# water closet opinions



## tooslow (Jul 17, 2009)

Not being a residential plumber I would appreciate an opinion if there is a good flushing tank type combination available in 1.6 gal.?
Also is there one that can be retrofitted to more volume?

And while were on the subject is there a preference for flushmate combos?

Tired of flushing twice.


----------



## LEAD INGOT (Jul 15, 2009)

For tank type my vote is Toto Drake. I put one in my home and the plunger died of boredom.


----------



## pauliplumber (Feb 9, 2009)

I just put in my first Gerber Avalanche yesterday and was very impressed. Strong flush, also does a fairly good job of cleaning the bowl.

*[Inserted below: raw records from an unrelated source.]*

-- ==== Sys2Proof/Certificates/Slice0/Obligations.lean ====
section
/-! DEFINITION. The statements for the provers. -/

open Sys2Proof Sys2Proof.Machine

/-! ## Encoding, fetch and issue; traps; reset and canonical memory -/

/-- Words written out from the encodings of Tables 9-3, 9-5 to 9-8 decode to what they stand for. -/
def Obligations.WordsDecode : Prop :=
  decode 0x30020401#32 = .ok (.iaddi false (.v 1) (.v 1) 1#10)
  ∧ decode 0x20E00630#32 = .ok (.iceq false (.p 0) (.v 1) (.s 6) false false)
  ∧ decode 0xC0060410#32 = .ok (.fadd true (.v 3) (.v 1) (.v 2) false false)
  ∧ decode 0x60118E3F#32 = .ok (.ld false (.v 8) (.a 3) 2#2 false false 63#6)
  ∧ decode 0x03E00800#32 = .ok (.nxtc false (.p 0) 1#6 0#6 false)
  ∧ decode 0x0A001234#32 = .ok (.trap false 0x1234#17)
  ∧ decode 0x7D8C2180#32 = .ok (.engStk false (.s 6) 2#5 3#5)
  ∧ decode 0x7F88A080#32 = .ok (.sysRdsr false (.s 4) 10#5 1#5)
  ∧ decode 0x81030000#32 = .ok (.seg ⟨true, 3#8⟩)

/-- R111 to R122: encoding loses nothing. Every well-formed word instruction is one word, and decodes to itself. -/
def Obligations.EncodeThenDecode : Prop :=
  ∀ i : Instr, isWord i = true → ∃ w, encode i = [w] ∧ decode w = .ok i ∧ decodeTableWord 32 w.toNat = some i

/-- R112, R114, R123: no bit of a word is ignored, but for bit 31 of DEAL. A word that decodes is the encoding of what it
decodes to; a DEAL with bit 31 is that without it, since the model's DEAL keeps no C (its choice, log 13). -/
def Obligations.DecodeThenEncode : Prop :=
  ∀ (w : Word) (i : Instr), decode w = .ok i →
    isWord i = true ∧ encode i = [if i = .deal then w &&& 0x7FFFFFFF#32 else w]

/-- R102, R103, R97: while a run goes on, a step fetches the packet at the position and runs the chain there: a chain of one
is the decoded word's `exec`, one that does not decode traps, and a longer chain issues as one. `free` is the model's own
counter (log 3), and an issued chain notes from which loads its results come (log 16). -/
def Obligations.StepRunsTheWord : Prop :=
  ∀ (s : State),
    let word := fun k => (packetWords s).getD (s.sq.word + k) 0#32
    let w := word 0
    let ticked := fun (t : State) => step s = .next { t with free := t.free + 1 }
    s.agenda = [] → s.sq.status = .live → s.sq.running = true → s.sq.sst = none → s.sq.syncw = none → s.sq.mprog = [] →
    s.sq.late = [] → fetchFault s = none → s.sq.word < 3 →
    ∃ ic, let f := { s with core := { s.core with icache := ic } }
      (s.sq.word = 2 ∨ w.getLsbD 31 = false →
        (∀ i, decode w = .ok i → ∀ t, exec i f = .next t → ∃ u, Noted t u ∧ ticked u)
        ∧ (∀ e, decode w = .error e → ticked (takeTrap ⟨0x01#8, w.setWidth 64, 0#64, s.sq.em⟩ s.sq.pkt s.sq.word 0 1 f)))
      ∧ (s.sq.word < 2 → w.getLsbD 31 = true →
        let ws := if s.sq.word = 0 ∧ (word 1).getLsbD 31 = true then [w, word 1, word 2] else [w, word 1]
        ∀ t, issueMany ws f = .next t → ticked t)
      ∧ (∀ pa, s.core.icache = [] → s.core.merged = [] → (s.getDie (dieOf s.core.id)).pend = [] →
          (∀ b, b < 12 → phys s s.core.id s.launch.asid (packetVa s s.sq.pkt + b) = some (pa + b)) →
          ∀ k, s.sq.word + k < 3 →
            word k = BitVec.ofNat 32 (ofBytes ((span (pa + 4 * (s.sq.word + k)) 4).map s.mem.read)))

/-- R62 to R66, R69, R105 to R108, R123: the checks of a word, in their order, and of a chain. A word that the tables do not
admit traps with cause 0x01 and the word; a class U or A write under a partial mask traps; the first empty source waits
where its E bit is 0, and traps where it is 1; a write to an empty register whose producer is pending waits (where R63 places
this wait is the model's choice, log 53); the first bad register word that the word reads for EM traps with cause 0x05. The order of a word's sources in each check,
and of a chain's checks, is the model's choice (log 11). In a chain every word reads its registers from before the chain;
an ENG reads memory behind the chain's earlier words, and an SST behind a BAR.wait or a BAR.sync of its chain waits for that
acquire (log 11). -/
def Obligations.IssueChecks : Prop :=
  (∀ (i : Instr) (s : State), isWord i = true →
    exec i s = issueWord i (ownOf i) s
    ∧ (i.wf = false → ∃ w, encode i = [w] ∧ Traps i s ⟨0x01#8, w.setWidth 64, 0#64, s.sq.em⟩)
    ∧ (∀ code, i.wf = true → (usage s.sq.fmt i).part = some code → s.sq.em ≠ s.sq.live →
      Traps i s ⟨0x02#8, s.sq.live.setWidth 64, BitVec.ofNat 64 code, s.sq.em⟩)
    ∧ (i.wf = true → (usage s.sq.fmt i).part = none ∨ s.sq.em = s.sq.live →
      (∀ pre o e post, (usage s.sq.fmt i).srcs = pre ++ (o, e) :: post → (∀ x ∈ pre, s.sq.settled x.1 = true) →
        s.sq.isFull o = false → s.sq.interlocked o = false →
        (e = true → Traps i s ⟨0x04#8, o.code.setWidth 64, 0#64, s.sq.em⟩)
        ∧ (e = false → exec i s = .next (waitHere (s.sq.waitOn o) s)))
      ∧ ((∀ x ∈ (usage s.sq.fmt i).srcs, s.sq.settled x.1 = true) →
        (∀ pre o post, destElsewhere i = false → (usage s.sq.fmt i).dst = pre ++ o :: post →
          (∀ x ∈ pre, s.sq.settled x = true ∨ s.sq.pendingOn x = none) → s.sq.isFull o = false → s.sq.interlocked o = false →
          (s.sq.pendingOn o).isSome = true → o.cls ≠ .v ∨ s.sq.em ≠ 0#32 → exec i s = .next (waitHere (s.sq.waitOn o) s))
        ∧ (∀ pre o post before w after info, (∀ x ∈ (usage s.sq.fmt i).dst, s.sq.settled x = true ∨ s.sq.pendingOn x = none) →
          crossLane i = false → poisonElsewhere i = false → (usage s.sq.fmt i).srcs.map (·.1) = pre ++ o :: post →
          (∀ x ∈ pre, ∀ y ∈ wordsOf x s.sq.em, s.sq.isBad y = false) → wordsOf o s.sq.em = before ++ w :: after →
          (∀ y ∈ before, s.sq.isBad y = false) → s.sq.isBad w = true →
          ((∃ n l, w = .v n l ∧ info = n + l * 65536) ∨ (∃ n k, w = .s n k ∧ info = 64 + n + k * 65536)
            ∨ (∃ n k, w = .a n k ∧ info = 96 + n + k * 65536) ∨ (∃ n, w = .p n ∧ info = 112 + n)) →
          Traps i s ⟨0x05#8, BitVec.ofNat 64 info, 0#64, s.sq.em⟩))))
  ∧ (∀ (ws : List Word) (s : State), 1 < ws.length →
    let traps := fun (k : Nat) (r : Report) => issueMany ws s = .next (takeTrap r s.sq.pkt s.sq.word k ws.length s)
    let info := fun (k : Nat) => (ws.eraseIdx k).getD 1 0#32 ++ (ws.eraseIdx k).getD 0 0#32
    let alone := fun (w : Word) => ∃ i c x p, decode w = .ok i ∧ (i = .seg ⟨c, x⟩ ∨ i = .deal ∨ (∃ n, i = .call c n)
      ∨ (∃ n, i = .callp c p n) ∨ i = .yield c ∨ (∃ n, i = .trap c n) ∨ (∃ n, i = .brk c n) ∨ (∃ m, i = .eret c m) ∨ i = .sysHalt c)
    ((∃ w ∈ ws, alone w) → traps 0 ⟨0x01#8, (ws.getD 0 0#32).setWidth 64, info 0, s.sq.em⟩)
    ∧ ((∀ w ∈ ws, ¬ alone w) → ∀ k, k < ws.length → goodWord (ws.getD k 0#32) = none →
        (∀ j, j < k → goodWord (ws.getD j 0#32) ≠ none) → traps k ⟨0x01#8, (ws.getD k 0#32).setWidth 64, info k, s.sq.em⟩)
    ∧ (∀ is : List Instr, (∀ w ∈ ws, ¬ alone w) → ws.map goodWord = is.map some →
      let clash := fun (j k : Nat) => let a := is.getD j default; let b := is.getD k default
        (pipe a ≠ none ∧ pipe a = pipe b) ∨ (∃ r, r ∈ chainWrites s.sq.fmt a ∧ r ∈ chainWrites s.sq.fmt b)
          ∨ (∃ r, r ∈ seqWrites a ∧ r ∈ seqWrites b)
      (∀ k, k < is.length → (∃ j, j < k ∧ clash j k) → (∀ k', k' < k → ∀ j, j < k' → ¬ clash j k') →
        traps k ⟨0x1A#8, BitVec.ofNat 64 k, 0#64, s.sq.em⟩)
      ∧ ((∀ k, k < is.length → ∀ j, j < k → ¬ clash j k) →
        let out := fun (us : List (State → State)) (k : Nat) => chainWord s (us.take k).reverse (is.getD k default)
        (∀ us : List (State → State), s.sq.uncorr = [] → us.length = is.length →
          (∀ k, k < is.length → out us k = .done (us.getD k id)) →
          let t := us.foldl (fun t u => u t) (retire ws.length (s.sq.word + ws.length == 3 && (ws.getLastD 0#32).getLsbD 31) s)
          ∃ u, issueMany ws s = .next u ∧ Noted (if t.sq.late = [] then t else waitHere .order t) u)
        ∧ (∀ us k, k < is.length → us.length = k → (∀ j, j < k → out us j = .done (us.getD j id)) →
          (∀ x, out us k = .wait x → issueMany ws s = .next (waitHere x s)) ∧ (∀ r, out us k = .trap r → traps k r)))))
  ∧ (∀ (s : State) (done : List (State → State)) (i : Instr),
    let u := chainView s (afterWords s done)
    let own := wordOut i (ownOf i) s
    let acquires := newAcquires s (done.foldr (fun u t => u t) s)
    ((isEng i = false ∧ sstRecord i s = none) ∨ done = [] → chainWord s done i = own)
    ∧ (∀ r, sstRecord i s = some r → done ≠ [] → (∀ x, own ≠ .trap x) → (∀ w, own ≠ .wait w) →
        (r.todo = [] ∨ acquires = [] → chainWord s done i = own)
        ∧ (r.todo ≠ [] → (∃ f ∈ acquires, f.barrier = true) → chainWord s done i = .done (addLate (.sst r s.sq.pkt s.sq.word
            done.length (chainFrom (packetWords s) s.sq.word).length)))
        ∧ (r.todo ≠ [] → acquires ≠ [] → (∀ f ∈ acquires, f.barrier = false) →
            chainWord s done i = if s.sq.prods.any (·.kind.orders) then .wait .order else own))
    ∧ (∀ o l, val u o l = val s o l) ∧ u.mem = (afterWords s done).mem ∧ u.sq.storeq = (afterWords s done).sq.storeq
    ∧ (isEng i = true → done ≠ [] → ∀ f, wordOut i (ownOf i) u = .done f → engWaits s (afterWords s done) = false →
        chainWord s done i = .done (fun x => f (flushChain s.sq.seq x))))

/-- R140: taking a trap. The trap registers, the frame of KIND 1, the depths, HELD, BUTTON and the blocks are written,
the squad stands at the trap suit's entry hand, which the deck cache may hold from now on, with entry hands of the suit's
successors (R99, log 8), the run ends, and nothing else changes but the model's note whether the word was a DEAL (log 25). -/
def Obligations.TrapEntry : Prop :=
  ∀ (s : State) (i : Instr) (r : Report) (ts : Nat) (h : Nat) (e : Hand),
    Traps i s r → inHandler s = false → r.cause ≠ 0x09#8 → s.obj.trapSuit = some ts →
    (∀ l, s.sq.live.getLsbD l = true → vget s.sq.depth l ≠ 255#8) → s.sq.frames.length < 8 →
    lookup s (suitAt s ts) (blockMask (suitAt s ts).entry) = .hit h e →
    let q := s.sq
    let entry := BitVec.ofNat 6 (suitAt s ts).entry
    ∃ dk, (∀ x ∈ dk, x ∈ s.core.deck ∨ x.2 = (e.mask.toNat, h, e) ∨ ∃ n ∈ (suitAt s ts).succ,
      imageLookup s (suitAt s n) (blockMask (suitAt s n).entry) = .hit x.2.2.1 x.2.2.2) ∧
    exec i s = .next { s with core := { s.core with deck := dk }, sq := { q with
      th := BitVec.ofNat 64 (q.hand % 4096 + q.suit * 65536)
      tpos := BitVec.ofNat 64 (q.pkt % 2 ^ 32 + q.word * 2 ^ 32 + 2 ^ 36)
      tem := q.em.setWidth 64, tcause := r.cause.setWidth 64, tinfo0 := r.info0, tinfo1 := r.info1, tlanes := r.lanes.setWidth 64
      tdeal := dealAt q.pkt q.word s
      frames := ⟨q.suit, q.hand, q.button, true, q.pkt, q.word, q.em, q.held, q.live, q.fmt, q.br, q.brn, q.live⟩ :: q.frames
      depth := lanes fun l => if q.live.getLsbD l then vget q.depth l + 1#8 else vget q.depth l
      held := 0#32, button := 0, suit := ts, hand := h, hent := e, segSlots := 0#8, pkt := e.code, word := 0
      br := lanes fun l => if q.live.getLsbD l then entry else vget q.br l
      brn := lanes fun l => if q.live.getLsbD l then entry else vget q.brn l
      running := false, runPkts := [], wait := none } }

/-- R91, R141: a terminal trap stops the squad and ends its launch with the cause, and its report stands in TCAUSE, TINFO0,
TINFO1 and TLANES; a trap in a handler is cause 0x17. -/
def Obligations.TerminalTraps : Prop :=
  ∀ (s : State) (i : Instr) (r : Report), Traps i s r → s.launch.lid = s.sq.key.lid → s.launch.status = .running →
    let ends := fun (cause : Nat) (info0 info1 : DWord) => exec i s = .next { s with
      sq := { s.sq with
        tcause := BitVec.ofNat 64 cause, tinfo0 := info0, tinfo1 := info1, tlanes := r.lanes.setWidth 64
        status := .stopped, running := false, runPkts := [], wait := none, sst := none, syncw := none, late := [] }
      launch := { s.launch with status := .stopping, ending := ⟨3, cause, info0, info1⟩ }
      cmds := s.cmds.map (fun c => if c.k.lid = s.sq.key.lid then { c with cancelled := true } else c) }
    (inHandler s = true → ends 0x17 (r.cause.setWidth 64) r.info0)
    ∧ (inHandler s = false → (r.cause = 0x09#8 ∨ s.obj.trapSuit = none ∨ ∃ l, s.sq.live.getLsbD l = true ∧ vget s.sq.depth l = 255#8) →
      ends r.cause.toNat r.info0 r.info1)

I've put in alot of AS Cadet 3's with no complaints or problems. The Cadet 3 doesn't clean the bowl quite as well as the Avalanche, and the china quality can be inconsistent.


----------



## ckoch407 (Sep 30, 2009)

Yes Gerber Avalanche is a great toilet for the price. Probably anything Toto is awesome, but expensive. I love Kohler but their traditional stuff needs a facelift. Some of their new ones are nice but very expensive. All of their class 5 stuff flushes great.


----------



## user2090 (Sep 26, 2009)

Toto drake is the best for the money. However, there are higher end models of Toto available. I have been looking at getting a new Toto with the Sani-gloss finish.


----------



## Roy (Feb 7, 2010)

*Water closets*

I've always had great success with the flushmate systems,
powerful and works well. Servicing is easy with a simple
cartridge repalcement. Stong flush, no flapper, no chain system
cleans the fixture bowel efficently. I've had an Amstd fixture for
many years.The original systems had steel tanks and developed 
air pocket leaks after yrs of service. The repalcement tank is plastic
and black. Easy to install I also have a Manfield elongated fixture
for the other bathroom, I prefer the elongated fixture.:thumbup:


----------



## kentdmo (Dec 15, 2008)

Toto Drake is my first choice but almost any with a class 5 flusher work great


----------



## 130 PLUMBER (Oct 22, 2009)

i have install the Toto Drake,Gerber Avalanche and the viper which to me seems to be excellent flushing performance toilets:thumbup:


----------



## Herk (Jun 12, 2008)

Toto Drake flushes well. Mine has a fold in the china right about at the water line and the lime that collects there is impossible to clean. Also, the bowl looks pretty bad for only being a couple of years old - blue streaks from bowl cleaners embedded in the surface that doesn't look too hot. On the other hand, my Gerber Avalanche upstairs has a nice, smooth bowl and is much easier to clean.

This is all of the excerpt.